A brown dwarf isn’t a planet or a star. Brown dwarfs are more massive than Jupiter, the biggest gas giant planet in our solar system. But brown dwarfs are less massive than the smallest stars. They’re not massive enough to spark thermonuclear reactions in their cores, which are what enable stars to shine. So brown dwarfs are sometimes called failed stars. And they’re typically cool in contrast to stars, cooler than our sun. But this month (August 2023), astronomers reported a new hot Jupiter-like brown dwarf, the hottest found so far. Weirdly, this failed star is hotter than our sun.
Scientists at the Weizmann Institute of Science in Israel reported the discovery on August 14, 2023.
But why is it so hot? The scientists explored the reason in a new paper, published in the peer-reviewed journal Nature Astronomy on August 14, 2023. A free preprint is also available on arXiv.
Why is the brown dwarf hot?
The brown dwarf orbits a white dwarf star. The white dwarf is called WD 0032–317. This odd double system – only the 13th brown dwarf/white dwarf binary discovered so far – is located some 1,400 light-years from Earth.
The secret to the brown dwarf being so hot is that it orbits closely with the white dwarf.
It orbits closely enough to be tidally locked with the white dwarf, much as our moon is tidally locked to Earth. In other words, one side of the brown dwarf always faces the white dwarf star.
So the brown dwarf has a permanent day side and night side. And that fact is the key to its high surface temperatures. The day side of the brown dwarf has an estimated temperature ranging from 7,250 to 9,800 Kelvin (6,900 to 9,500 Celsius). That makes it as hot as an A-type star. It’s also about 2,000 degrees hotter than the surface of our sun.
By contrast, the temperature of the night side is significantly lower, from 1,300 to 3,000 K (1,000 to 2,700 C).
A perfect laboratory
Na’ama Hallakoun at the Weizmann Institute of Science is the lead author of the new paper. She said:
We’ve identified a star-orbiting hot Jupiter-like object that is the hottest ever found, about 2,000 degrees hotter than the surface of the sun.
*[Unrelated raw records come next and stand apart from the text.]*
/-- Registers of the HM and MIR block (R486, R487). -/
def regsHm : List RegRow :=
  [ { off := Reg.HM_RISK, acc := .ro, reset := 0x4040404, mask := 0x0, scope := .perHalf, part := .plain },
    { off := Reg.HM_RISK_STEP, acc := .rw, reset := 0x2, mask := 0xf, scope := .perHalf, part := .plain },
    { off := Reg.HM_CFG, acc := .rw, reset := 0x3e80044, mask := 0xffff00ff, scope := .perHalf, part := .plain, limits := [⟨16, 16, 1, 65535⟩] },
    { off := Reg.HM_TEMP_CFG, acc := .rw, reset := 0x5505, mask := 0xffff, scope := .perHalf, part := .plain, limits := [⟨0, 8, 1, 255⟩] },
    { off := Reg.HM_WEIGHT_0, acc := .rw, reset := 0x10, mask := 0xff, scope := .perHalf, part := .plain },
    { off := Reg.HM_WEIGHT_1, acc := .rw, reset := 0x20, mask := 0xff, scope := .perHalf, part := .plain },
    { off := Reg.HM_WEIGHT_2, acc := .rw, reset := 0x40, mask := 0xff, scope := .perHalf, part := .plain },
    { off := Reg.HM_WEIGHT_3, acc := .rw, reset := 0x80, mask := 0xff, scope := .perHalf, part := .plain },
    { off := Reg.HM_WEIGHT_4, acc := .rw, reset := 0x10, mask := 0xff, scope := .perHalf, part := .plain },
    { off := Reg.HM_EWMA, acc := .ro, reset := 0x0, mask := 0x0, scope := .perHalf, part := .plain, n1 := 5, s1 := 0x4 },
    { off := Reg.MIR_PARTNER, acc := .rw, reset := 0x0, mask := 0x8003ffff, scope := .lead, part := .plain },
    { off := Reg.MIR_STATUS, acc := .ro, reset := 0x0, mask := 0x0, scope := .lead, part := .plain },
    { off := Reg.MIR_CUT_CFG, acc := .rw, reset := 0x3e8, mask := 0xffff, scope := .lead, part := .plain },
    { off := Reg.MIR_CUT_STATUS, acc := .ro, reset := 0x0, mask := 0x0, scope := .lead, part := .plain },
    { off := Reg.MIR_CUT_CLOSED, acc := .ro, reset := 0x0, mask := 0x0, scope := .lead, part := .plain },
    { off := Reg.MIR_JOB, acc := .rw, reset := 0x0, mask := 0xfffff, scope := .lead, part := .plain },
    { off := Reg.MIR_JOB_CTL, acc := .wo, reset := 0x0, mask := 0x3, scope := .lead, part := .plain },
    { off := Reg.MIR_RING_SEL, acc := .rw, reset := 0x0, mask := 0x3f0f, scope := .lead, part := .plain },
    { off := Reg.MIR_RING_SQ_HEAD, acc := .ro, reset := 0x0, mask := 0x0, scope := .lead, part := .plain },
    { off := Reg.MIR_RING_CQ_TAIL, acc := .ro, reset := 0x0, mask := 0x0, scope := .lead, part := .plain },
    { off := Reg.MIR_HOST_DEVICE, acc := .rw, reset := 0x0, mask := 0x8003ffff, scope := .perHalf, part := .plain },
    { off := Reg.MIR_HOST_BASE_LO, acc := .rw, reset := 0x0, mask := 0xffffffff, scope := .perHalf, part := .lo },
    { off := Reg.MIR_HOST_BASE_HI, acc := .rw, reset := 0x0, mask := 0xffffffff, scope := .perHalf, part := .hi },
    { off := Reg.MIR_HOST_SIZE, acc := .rw, reset := 0x0, mask := 0xffffffff, scope := .perHalf, part := .plain },
    { off := Reg.MIR_RESTORE_SRC, acc := .rw, reset := 0x0, mask := 0x3ffff, scope := .lead, part := .plain },
    { off := Reg.MIR_RESTORE_JOB, acc := .rw, reset := 0x0, mask := 0xfffff, scope := .lead, part := .plain },
    { off := Reg.MIR_RESTORE_CTL, acc := .wo, reset := 0x0, mask := 0x1, scope := .lead, part := .plain },
    { off := Reg.MIR_RESTORE_STATUS, acc := .ro, reset := 0x0, mask := 0x0, scope := .lead, part := .plain },
    { off := Reg.MIR_CUTS_LO, acc := .rw, reset := 0x0, mask := 0xffffffff, scope := .perHalf, part := .lo },
    { off := Reg.MIR_CUTS_HI, acc := .rw, reset := 0x0, mask := 0xffff, scope := .perHalf, part := .hi },
    { off := Reg.MIR_PUSH_BYTES_LO, acc := .rw, reset := 0x0, mask := 0xffffffff, scope := .perHalf, part := .lo },
    { off := Reg.MIR_PUSH_BYTES_HI, acc := .rw, reset := 0x0, mask := 0xffff, scope := .perHalf, part := .hi },
    { off := Reg.MIR_TAP_BYTES_LO, acc := .rw, reset := 0x0, mask := 0xffffffff, scope := .perHalf, part := .lo },
    { off := Reg.MIR_TAP_BYTES_HI, acc := .rw, reset := 0x0, mask := 0xffff, scope := .perHalf, part := .hi },
    { off := Reg.MIR_COW_HOLDS_LO, acc := .rw, reset := 0x0, mask := 0xffffffff, scope := .perHalf, part := .lo },
    { off := Reg.MIR_COW_HOLDS_HI, acc := .rw, reset := 0x0, mask := 0xffff, scope := .perHalf, part := .hi },
    { off := Reg.MIR_PAUSE_NS_LO, acc := .rw, reset := 0x0, mask := 0xffffffff, scope := .perHalf, part := .lo },
    { off := Reg.MIR_PAUSE_NS_HI, acc := .rw, reset := 0x0, mask := 0xffff, scope := .perHalf, part := .hi },
    { off := Reg.MIR_HOST_APPLY_BYTES_LO, acc := .rw, reset := 0x0, mask := 0xffffffff, scope := .perHalf, part := .lo },
    { off := Reg.MIR_HOST_APPLY_BYTES_HI, acc := .rw, reset := 0x0, mask := 0xffff, scope := .perHalf, part := .hi },
    { off := Reg.HM_CUT_REQUESTS_LO, acc := .rw, reset := 0x0, mask := 0xffffffff, scope := .perHalf, part := .lo },
    { off := Reg.HM_CUT_REQUESTS_HI, acc := .rw, reset := 0x0, mask := 0xffff, scope := .perHalf, part := .hi } ]

/-! ### SEC block (R515) -/

/-- Offset of SEC_MAILBOX_CTL in a half window. -/
def Reg.SEC_MAILBOX_CTL : Nat := 0x3c0000
/-- Offset of SEC_MAILBOX_STATUS in a half window. -/
def Reg.SEC_MAILBOX_STATUS : Nat := 0x3c0004
/-- Offset of SEC_MAILBOX in a half window. -/
def Reg.SEC_MAILBOX : Nat := 0x3c1000

/-- Registers of the SEC block (R515). -/
def regsSec : List RegRow :=
  [ { off := Reg.SEC_MAILBOX_CTL, acc := .wo, reset := 0x0, mask := 0x80000fff, scope := .perHalf, part := .plain },
    { off := Reg.SEC_MAILBOX_STATUS, acc := .ro, reset := 0x0, mask := 0x0, scope := .perHalf, part := .plain },
    { off := Reg.SEC_MAILBOX, acc := .rw, reset := 0x0, mask := 0xffffffff, scope := .perHalf, part := .plain, n1 := 1024, s1 := 0x4 } ]

/-! ### DBG block (R539) -/

/-- Offset of DBG_LOUPE_SEL in a half window. -/
def Reg.DBG_LOUPE_SEL : Nat := 0x3e0000
/-- Offset of DBG_LOCK_STATUS in a half window. -/
def Reg.DBG_LOCK_STATUS : Nat := 0x3e0004
/-- Offset of DBG_SELFTEST_CFG in a half window. -/
def Reg.DBG_SELFTEST_CFG : Nat := 0x3e0010
/-- Offset of DBG_SELFTEST_STATUS in a half window. -/
def Reg.DBG_SELFTEST_STATUS : Nat := 0x3e0014
/-- Offset of DBG_RETIRED in a half window. -/
def Reg.DBG_RETIRED : Nat := 0x3e0020
/-- Offset of DBG_SELFTEST_SLICES_LO in a half window. -/
def Reg.DBG_SELFTEST_SLICES_LO : Nat := 0x3e0400
/-- Offset of DBG_SELFTEST_SLICES_HI in a half window. -/
def Reg.DBG_SELFTEST_SLICES_HI : Nat := 0x3e0404
/-- Offset of DBG_SELFTEST_FAILS_LO in a half window. -/
def Reg.DBG_SELFTEST_FAILS_LO : Nat := 0x3e0408
/-- Offset of DBG_SELFTEST_FAILS_HI in a half window. -/
def Reg.DBG_SELFTEST_FAILS_HI : Nat := 0x3e040c
/-- Offset of DBG_SELFTEST_OVERDUE_LO in a half window. -/
def Reg.DBG_SELFTEST_OVERDUE_LO : Nat := 0x3e0410
/-- Offset of DBG_SELFTEST_OVERDUE_HI in a half window. -/
def Reg.DBG_SELFTEST_OVERDUE_HI : Nat := 0x3e0414
/-- Offset of DBG_SELFTEST_FORCED_LO in a half window. -/
def Reg.DBG_SELFTEST_FORCED_LO : Nat := 0x3e0418
/-- Offset of DBG_SELFTEST_FORCED_HI in a half window. -/
def Reg.DBG_SELFTEST_FORCED_HI : Nat := 0x3e041c
/-- Offset of DBG_SELFTEST_DELAY_NS_LO in a half window. -/
def Reg.DBG_SELFTEST_DELAY_NS_LO : Nat := 0x3e0420
/-- Offset of DBG_SELFTEST_DELAY_NS_HI in a half window. -/
def Reg.DBG_SELFTEST_DELAY_NS_HI : Nat := 0x3e0424

/-- Registers of the DBG block (R539). -/
def regsDbg : List RegRow :=
  [ { off := Reg.DBG_LOUPE_SEL, acc := .rw, reset := 0x0, mask := 0xbfff000f, scope := .device, part := .plain },
    { off := Reg.DBG_LOCK_STATUS, acc := .ro, reset := 0x0, mask := 0x0, scope := .device, part := .plain },
    { off := Reg.DBG_SELFTEST_CFG, acc := .rw, reset := 0x8033000a, mask := 0x80ffffff, scope := .perHalf, part := .plain, limits := [⟨20, 4, 1, 15⟩, ⟨16, 4, 1, 15⟩, ⟨0, 16, 1, 3600⟩] },
    { off := Reg.DBG_SELFTEST_STATUS, acc := .ro, reset := 0x0, mask := 0x0, scope := .perHalf, part := .plain },
    { off := Reg.DBG_RETIRED, acc := .ro, reset := 0x0, mask := 0x0, scope := .perHalf, part := .plain, n1 := 5, s1 := 0x4 },
    { off := Reg.DBG_SELFTEST_SLICES_LO, acc := .rw, reset := 0x0, mask := 0xffffffff, scope := .perHalf, part := .lo },
    { off := Reg.DBG_SELFTEST_SLICES_HI, acc := .rw, reset := 0x0, mask := 0xffff, scope := .perHalf, part := .hi },
    { off := Reg.DBG_SELFTEST_FAILS_LO, acc := .rw, reset := 0x0, mask := 0xffffffff, scope := .perHalf, part := .lo },
    { off := Reg.DBG_SELFTEST_FAILS_HI, acc := .rw, reset := 0x0, mask := 0xffff, scope := .perHalf, part := .hi },
    { off := Reg.DBG_SELFTEST_OVERDUE_LO, acc := .rw, reset := 0x0, mask := 0xffffffff, scope := .perHalf, part := .lo },
    { off := Reg.DBG_SELFTEST_OVERDUE_HI, acc := .rw, reset := 0x0, mask := 0xffff, scope := .perHalf, part := .hi },
    { off := Reg.DBG_SELFTEST_FORCED_LO, acc := .rw, reset := 0x0, mask := 0xffffffff, scope := .perHalf, part := .lo },
    { off := Reg.DBG_SELFTEST_FORCED_HI, acc := .rw, reset := 0x0, mask := 0xffff, scope := .perHalf, part := .hi },
    { off := Reg.DBG_SELFTEST_DELAY_NS_LO, acc := .rw, reset := 0x0, mask := 0xffffffff, scope := .perHalf, part := .lo },
    { off := Reg.DBG_SELFTEST_DELAY_NS_HI, acc := .rw, reset := 0x0, mask := 0xffff, scope := .perHalf, part := .hi } ]

/-- Every register row. -/
def regRows : List RegRow :=
  regsTop ++ regsHost ++ regsTgu ++ regsPrism ++ regsLens ++ regsEfu ++ regsTm ++ regsBpm ++ regsMem ++ regsFab ++ regsCe ++ regsHm ++ regsSec ++ regsDbg

end Sys2Proof.Machine
end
Most hot Jupiters are difficult to study because they’re obscured by the glare of their stars. But this one is easier because it’s quite large compared to its host star, and the star itself is 10,000 times fainter than usual. Hallakoun said:
This makes it a perfect laboratory for future studies of hot Jupiters’ extreme conditions.
An unusual binary system
Interestingly, both objects in this binary system are called dwarfs. But they are very different types of objects.
A white dwarf is technically a star. It’s an evolved star, what remains of a former sunlike star. A white dwarf star has depleted of its nuclear fuel, so it can no longer shine as our sun and other stars do. It’s essentially the hot, white core of a star.
If a planet, or brown dwarf, for example, gets too close to its star, the star’s gravity can rip it apart. In this case, however, the brown dwarf is too dense to be ripped apart. Hallakoun stated:
Stars’ gravity can cause objects that get too close to break apart. But this brown dwarf is dense, with 80 times the mass of Jupiter squeezed into the size of Jupiter. This allows it to survive intact and form a stable, binary system.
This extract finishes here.